-- ==== Sys2Proof/Machine/Ops.lean ====
section
/-! DEFINITION. The shared operations over the pool, the rooms and their chains: allocation and return of slots, the
handle check, conflict sets, views, counting as retired, the reported state and the conflict test. -/

namespace Sys2Proof.Machine

open Sys2Proof

/-! ## The pool (R15, R16, R18, R19, R20) -/

/-- The kind byte of what a slot holds; none for a FREE slot. -/
def SlotBody.kind? : SlotBody → Option Byte
  | .free => none
  | .booking _ => some bookingKind
  | .order _ => some orderKind

/-- Whether the pool is READY. -/
def Pool.isReady (p : Pool) : Bool :=
  match p.state with
  | .ready => true
  | .initializing => false
  | .clearing _ _ _ => false

/-- Whether the pool is INITIALIZING. -/
def Pool.isInitializing (p : Pool) : Bool :=
  match p.state with
  | .initializing => true
  | .ready => false
  | .clearing _ _ _ => false

/-- Whether the pool is CLEARING. -/
def Pool.isClearing (p : Pool) : Bool :=
  match p.state with
  | .clearing _ _ _ => true
  | .initializing => false
  | .ready => false

/-- The low notice judged after an allocation: raised, and disarmed, when the count has reached the floor (R20). -/
def Records.lowAfterAllocation (b : Records) : Records :=
  if b.pool.lowArmed && decide (b.pool.freeCount = b.pool.floor) then
    { b with pool := { b.pool with lowArmed := false } }.raise (.part .poolLow)
  else b

/-- The head slot of the free list taken for a record (R15), when the pool is READY and the claim passes the reserve
rule (R19); otherwise the refusal. -/
def Records.allocate (b : Records) (privileged : Bool) (body : SlotBody) : Except Status (SlotNo × Records) :=
  if b.pool.isReady then
    if b.pool.freeCount = 0 then .error .poolEmpty
    else if b.pool.freeCount ≤ b.pool.floor ∧ privileged = false then .error .poolLow
    else
      match b.pool.freeList with
      | [] => .error .poolEmpty
      | sl :: rest =>
        let taken := { b with pool := { b.pool with freeList := rest, freeCount := b.pool.freeCount - 1 } }
        .ok (sl, (taken.setBody sl body).lowAfterAllocation)
  else .error .notReady

/-- A slot returned: generation up by one, kind FREE, pushed on the free list, the low notice judged (R16, R20). -/
def Records.returnSlot (b : Records) (sl : SlotNo) : Records :=
  let slots := b.pool.slots.set sl.val { gen := (b.slot sl).gen + 1, body := .free }
  let count := b.pool.freeCount + 1
  { b with pool := { b.pool with
      slots := slots, freeList := sl :: b.pool.freeList, freeCount := count,
      lowArmed := b.pool.lowArmed || decide (b.pool.floor + 64 < count) } }

/-- The handle check of R18 for the kind expected: the slot named, or the refusal of the first check that fails. -/
def Records.checkHandle (b : Records) (expected : Byte) (h : Handle) : Except Status SlotNo :=
  if h.kind ≠ expected then .error .wrongKind
  else
    match slotNo? h.slot with
    | none => .error .stale
    | some sl =>
      match (b.slot sl).body.kind? with
      | none => .error .stale
      | some k => if k ≠ expected then .error .wrongKind else if (b.slot sl).gen ≠ h.gen then .error .stale else .ok sl

/-- The elements of a list with their positions, of which `f` gives something. -/
def scanFrom {α β : Type} (f : Nat → α → Option β) : Nat → List α → List β
  | _, [] => []
  | i, a :: rest =>
    match f i a with
    | some x => x :: scanFrom f (i + 1) rest
    | none => scanFrom f (i + 1) rest

/-- The order records that satisfy `p`, with their slots, in ascending order of slot. -/
def Records.ordersWhere (b : Records) (p : Order → Bool) : List (SlotNo × Order) :=
  scanFrom (fun i (s : Slot) =>
    match s.body with
    | .order o => if p o then some (Fin.ofNat 32768 i, o) else none
    | .free => none
    | .booking _ => none) 0 b.pool.slots.toList

/-- The number of slots whose contents satisfy `p`. -/
def Records.countSlots (b : Records) (p : SlotBody → Bool) : Nat := b.pool.slots.toList.countP fun s => p s.body

/-! ## Rooms: bookable, conflict sets, views (R32, R38, R39) -/

/-- Whether a room is combined: it has a member list (R35). -/
def Room.isCombined (r : Room) : Bool := r.attrs.members.isSome

/-- Whether room `r` is IN_SERVICE. -/
def Records.inService (b : Records) (r : RoomNo) : Bool := decide ((b.room r).service = .inService)

/-- Whether room `r` is CLOSING. -/
def Records.isClosing (b : Records) (r : RoomNo) : Bool := decide ((b.room r).service = .closing)

/-- Whether room `r` is defined (R31). -/
def Records.isDefined (b : Records) (r : RoomNo) : Bool := decide ((b.room r).service ≠ .undefined)

/-- Whether room `r` is bookable: IN_SERVICE, and every member IN_SERVICE when it is combined (R32). -/
def Records.bookable (b : Records) (r : RoomNo) : Bool :=
  b.inService r && ((b.room r).attrs.members.getD []).all b.inService

/-- A room number placed in an ascending list without repeats. -/
def insertRoom (r : RoomNo) : List RoomNo → List RoomNo
  | [] => [r]
  | x :: xs => if r < x then r :: x :: xs else if r = x then x :: xs else x :: insertRoom r xs

/-- The rooms of a list, each once, ascending. -/
def roomSet (l : List RoomNo) : List RoomNo := l.foldr insertRoom []

/-- The conflict set of room `r`, ascending (R38): for a plain room, itself and its memberships; for a combined room,
itself, its members and every combined room that names one of them. -/
def Records.conflictSet (b : Records) (r : RoomNo) : List RoomNo :=
  match (b.room r).attrs.members with
  | none => roomSet (r :: (b.room r).memberships)
  | some ms => roomSet (r :: ms ++ ms.flatMap fun m => (b.room m).memberships)

/-- The rooms whose chains make up the view of room `r` (R39). -/
def Records.viewRooms (b : Records) (r : RoomNo) : List RoomNo :=
  match (b.room r).attrs.members with
  | none => r :: (b.room r).memberships
  | some _ => [r]

/-- A booking met on a chain: the room whose chain holds it, its slot and the record. -/
structure Seen where
  chainRoom : RoomNo
  slot : SlotNo
  booking : Booking
  deriving DecidableEq, Repr

/-- The bookings on room `q`'s chain, in chain order (R50). -/
def Records.chainOf (b : Records) (q : RoomNo) : List Seen :=
  (b.room q).chain.filterMap fun sl => (b.booking? sl).map fun k => { chainRoom := q, slot := sl, booking := k }

/-- A booking placed by its start. -/
def insertSeen (x : Seen) : List Seen → List Seen
  | [] => [x]
  | y :: ys => if x.booking.start < y.booking.start then x :: y :: ys else y :: insertSeen x ys

/-- The view of room `r`: its chains merged in ascending order of start (R39). -/
def Records.view (b : Records) (r : RoomNo) : List Seen :=
  ((b.viewRooms r).flatMap b.chainOf).foldl (fun l x => insertSeen x l) []

/-- Whether a booking counts as retired at `now` (R52). -/
def Booking.countsRetired (k : Booking) (now : Nat) : Bool :=
  decide (k.stop ≤ now) ||
  (decide (k.state = .held) &&
    match k.holdExpiry with
    | some e => decide (e ≤ now)
    | none => false)

/-- The view of room `r` without the bookings that count as retired (R52). -/
def Records.livingView (b : Records) (now : Nat) (r : RoomNo) : List Seen :=
  (b.view r).filter fun x => !x.booking.countsRetired now

/-! ## Chains (R50) -/

/-- A slot placed in a chain before the first booking that starts later than `start`, or at the tail (R50). -/
def Records.insertInChain (b : Records) (sl : SlotNo) (start : Nat) : List SlotNo → List SlotNo
  | [] => [sl]
  | x :: xs =>
    match b.booking? x with
    | some k => if start < k.start then sl :: x :: xs else x :: b.insertInChain sl start xs
    | none => x :: b.insertInChain sl start xs

/-- Booking `sl` linked into room `r`'s chain, the panels showing `r` marked stale (R50). -/
def Records.link (b : Records) (r : RoomNo) (sl : SlotNo) (start : Nat) : Records :=
  (b.setRoom r { (b.room r) with chain := b.insertInChain sl start (b.room r).chain }).markShowing r

/-- Booking `sl` unlinked from room `r`'s chain, the panels showing `r` marked stale (R50). -/
def Records.unlink (b : Records) (r : RoomNo) (sl : SlotNo) : Records :=
  (b.setRoom r { (b.room r) with chain := (b.room r).chain.filter fun x => decide (x ≠ sl) }).markShowing r

/-! ## Turnaround and motion (R40, R42) -/

/-- Room `r`'s turnaround-until made absent when it is at or before `now` (R40). -/
def Records.clearTurnaround (b : Records) (now : Nat) (r : RoomNo) : Records :=
  match (b.room r).turnaround with
  | some t => if t ≤ now then b.setRoom r { (b.room r) with turnaround := none } else b
  | none => b

/-- The same for every room of a list. -/
def Records.clearTurnarounds (b : Records) (now : Nat) (rs : List RoomNo) : Records :=
  rs.foldl (fun c r => c.clearTurnaround now r) b

/-- The turnaround-until fields of room `r`'s conflict set read at `now` by a conflict test with a new start: those at
or before now become absent (R40, R56). DEDUCED: the test reads every room of the set, also those behind the first
obstacle, and this absence is no change of a record that R57 excludes (log entry 27). -/
def Records.readTurnarounds (b : Records) (now : Nat) (r : RoomNo) : Records :=
  b.clearTurnarounds now (b.conflictSet r)

/-- The later of two minutes, each of which may be absent. -/
def laterOf (a c : Option Nat) : Option Nat :=
  match a, c with
  | some x, some y => some (max x y)
  | some x, none => some x
  | none, y => y

/-- Room `r`'s last motion: its own, or for a combined room the latest among its members (R42). -/
def Records.lastMotionOf (b : Records) (r : RoomNo) : Option Nat :=
  match (b.room r).attrs.members with
  | none => (b.room r).lastMotion
  | some ms => ms.foldl (fun a m => laterOf a (b.room m).lastMotion) none

/-- The quiet minutes of room `r` at `now`, 0..255 (R75). -/
def Records.quietMinutes (b : Records) (now : Nat) (r : RoomNo) : Nat :=
  match b.lastMotionOf r with
  | some m => min 255 (now - m)
  | none => 255

/-! ## The panel condition and the times of bringing a room up to date (R73, R74, R75) -/

/-- Whether some PANEL node that names one of `rs` is in state `st`. -/
def Records.somePanel (b : Records) (rs : List RoomNo) (st : NodeState) : Bool :=
  b.lines.toList.any fun l => l.nodes.toList.any fun n => n.shows rs && decide (n.state = st)

/-- The panel condition of a booking of room `r` (R73). -/
def Records.panelCondition (b : Records) (r : RoomNo) : Bool :=
  match (b.room r).attrs.members with
  | none => b.somePanel [r] .online
  | some ms => b.somePanel ms .online && !b.somePanel ms .silent

/-- The grace start of a booking: its start, or the last jump's minute when that is later (R74). -/
def Clock.graceStart (c : Clock) (k : Booking) : Nat :=
  match c.lastJump with
  | some j => max k.start j.2
  | none => k.start

/-- Whether the grace of an ARRIVING booking has ended (R74). -/
def graceEnded (c : Clock) (a : RoomAttrs) (k : Booking) : Bool := decide (c.graceStart k + a.grace ≤ c.minute)

/-- Whether the four vacate conditions hold for booking `k` of room `r` (R75). -/
def Records.vacateDue (b : Records) (c : Clock) (r : RoomNo) (k : Booking) : Bool :=
  let limit := (b.room r).attrs.vacate
  decide (limit ≠ 0) && b.panelCondition r && decide (limit ≤ b.quietMinutes c.minute r) &&
  decide (max k.start (k.checkInMinute.getD k.start) + limit ≤ c.minute)

/-- The state a booking is reported in at now: its stored state as steps 3 and 4 would form it (R91). -/
def reportedState (c : Clock) (a : RoomAttrs) (k : Booking) : BookingState :=
  let st : BookingState := if k.state = .booked ∧ k.start ≤ c.minute + a.lead then .arriving else k.state
  if st = .arriving ∧ k.checkedIn = true ∧ k.start ≤ c.minute then .inUse else st

/-- The due item of a booking summary (R91). -/
inductive Due where
  | nothing | graceEnded | vacateDue
  deriving DecidableEq, Repr

/-- What the next bringing up to date will settle for booking `k` of room `r` (R91). -/
def Records.dueOf (b : Records) (c : Clock) (r : RoomNo) (k : Booking) : Due :=
  let a := (b.room r).attrs
  match reportedState c a k with
  | .arriving => if k.checkedIn = false ∧ graceEnded c a k = true then .graceEnded else .nothing
  | .inUse => if b.vacateDue c r k then .vacateDue else .nothing
  | .held => .nothing
  | .booked => .nothing

/-! ## The conflict test (R55, R56, R57) -/

/-- The gap kept free between bookings of rooms `r` and `q`: the larger turnaround gap (R55). -/
def Records.gapOf (b : Records) (r q : RoomNo) : Nat := max (b.room r).attrs.gap (b.room q).attrs.gap

/-- Whether [s, e) and [xs, xe) conflict with `g` minutes to be kept free (R55). -/
def overlaps (s e xs xe g : Nat) : Bool := decide (s < xe + g) && decide (xs < e + g)

/-- An obstacle to a candidate (R57). -/
inductive Obstacle where
  | turnaround (room : RoomNo) (minute : Nat)
  | booking (room : RoomNo) (handle : Handle) (start stop gap : Nat)
  deriving DecidableEq, Repr

/-- The first room of the set whose turnaround-until, after now, lies after the start `s` (R56, R57). Its callers make
the fields at or before now absent before the test (`Records.readTurnarounds`, log entry 27). -/
def Records.turnaroundObstacle (b : Records) (now s : Nat) (set : List RoomNo) : Option Obstacle :=
  set.findSome? fun q =>
    match (b.room q).turnaround with
    | some t => if now < t ∧ s < t then some (.turnaround q t) else none
    | none => none

/-- The first booking of the set's chains with which [s, e) in room `r` conflicts; `aside` is the booking being
changed, and bookings that count as retired are set aside (R55, R57). -/
def Records.bookingObstacle (b : Records) (now : Nat) (r : RoomNo) (aside : Option SlotNo) (s e : Nat)
    (set : List RoomNo) : Option Obstacle :=
  set.findSome? fun q =>
    (b.chainOf q).findSome? fun x =>
      if x.booking.countsRetired now = false ∧ aside ≠ some x.slot ∧
          overlaps s e x.booking.start x.booking.stop (b.gapOf r q) = true then
        some (.booking q (b.bookingHandle x.slot) x.booking.start x.booking.stop (b.gapOf r q))
      else none

/-- The first obstacle to the candidate [s, e) in room `r`, the turnaround conditions first when the start is new
(R55, R56, R57). -/
def Records.obstacle (b : Records) (now : Nat) (r : RoomNo) (aside : Option SlotNo) (newStart : Bool) (s e : Nat) :
    Option Obstacle :=
  let set := b.conflictSet r
  match if newStart then b.turnaroundObstacle now s set else none with
  | some o => some o
  | none => b.bookingObstacle now r aside s e set

end Sys2Proof.Machine
end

### WORK ITEM
Among the lines of the listing above, count those that include the string "privileged" and give that total alone.

### RESULT OF THE TASK
2